10. Finalmente, embora isto já esteja implícito no que dissemos, essa "Estranha

Estirpe" era heróica e audaz porque sabia enfrentar resolutamente o vitupério (insulto, injúria)

dos homens. Num mundo como o nosso, cheio de sofismas (argumento falso usado para

enganar, para induzir o outro ao erro) e de orgulho humanista, avalentados (encorajados,

animados) pelas descobertas surpreendentes da ciência e pelas realizações de técnica, são

muitos os que acham que a religião e Deus já não têm lugar, que o Evangelho é uma doutrina

anacrônica (atrasada, superada, própria dos tempos antigos)e superstição ridícula. Sair à arena

(às ruas) para pregar o Evangelho de um que morreu nos braços da cruz, é ainda hoje loucura

e escândalo.

Os homens e mulheres em cuja companhia andamos através das páginas desse

livro tiveram de suportar o escárnio, o escândalo, a indiferença e a oposição brutal de

seu tempo e de seus contemporâneos.
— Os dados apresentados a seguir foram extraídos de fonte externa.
/-! ### What the result of a command depends on (R146) -/

/-- An executing command completes with one result state, whatever state it starts from. -/
theorem exists_result_of_executing {i : Instr} (hi : Executing i) :
    ∃ r, ∀ s, exec i s = complete r s := by
  cases i with
  | nop | shift => exact hi.elim
  | parse | chkdig | encode | ichk5 | ichk4 | embed | clear | reserved0909 | reserved0A0B
  | reserved0C0F | reserved101F | reserved203F | reserved407F | reserved80FF =>
    exact ⟨_, fun _ => rfl⟩

/-- Settles O14. -/
theorem executingCommandsForgetHistory : Obligations.ExecutingCommandsForgetHistory := by
  intro i s₁ s₂ t₁ t₂ hi h₁ h₂
  obtain ⟨r, hr⟩ := exists_result_of_executing hi
  rw [hr] at h₁ h₂
  exact (complete_rs h₁).trans (complete_rs h₂).symm

/-- Delivering a module reads `BITS`, `BITLEN` and `BITPOS` alone (R110). -/
theorem shiftOut_congr {n : Nat} {rs rs' : ResultState n} (hbits : rs.bits = rs'.bits)
    (hlen : rs.bitlen = rs'.bitlen) (hpos : rs.bitpos = rs'.bitpos) :
    (shiftOut rs).mod = (shiftOut rs').mod ∧ (shiftOut rs).modv = (shiftOut rs').modv ∧
    (shiftOut rs).bitpos = (shiftOut rs').bitpos := by
  have hmodule : readModule rs rs.bitpos.toNat = readModule rs' rs'.bitpos.toNat := by
    rw [readModule, readModule, hbits, hpos]
  obtain hlt | hend := Nat.lt_or_ge rs.bitpos.toNat rs.bitlen.toNat
  · rw [shiftOut_of_lt_bitlen rs hlt, shiftOut_of_lt_bitlen rs' (hlen ▸ hpos ▸ hlt)]
    exact ⟨hmodule, rfl, congrArg (· + 1) hpos⟩
  · rw [shiftOut_at_end rs hend, shiftOut_at_end rs' (hlen ▸ hpos ▸ hend)]
    exact ⟨rfl, rfl, hpos⟩

/-- Settles O15: `SHIFT` completes with `shiftOut` of the registers, whatever its operands. -/
theorem shiftReadsOnlyTheSerializer : Obligations.ShiftReadsOnlyTheSerializer := by
  intro o₁ o₂ s₁ s₂ t₁ t₂ hbits hlen hpos h₁ h₂
  rw [complete_rs h₁, complete_rs h₂]
  exact shiftOut_congr hbits hlen hpos

end Sys2Proof.Machine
Não obstante (contudo) não se

amedrontaram, antes fizeram frente a tudo quanto se lhes opunha de uma forma ou de outra,

transformando o vitupério (injúria, insulto e até perseguição) dos homens em meio

(instrumento) para alcançar a glória, de Deus, seguindo nas pisadas do grande missionário

Paulo de Tarso, o primeiro e maior de todos, que do fundo de um cárcere dava o mais

formidável testemunho de sua fortaleza de espírito e confiança na vitória final, ao dizer:

"Tudo posso naquele que me fortalece".

Somente com homens e mulheres da têmpera (índole, inteireza de caráter) dessa

"Estranha Estirpe de Audazes" as portas do Inferno não prevalecerão contra a Igreja.

NOTAS:

(1) Último recebimento do livro pessoal de contas de João Wesley, citado em “A New

History of Methodism”, Vol. 1, Pág. 232.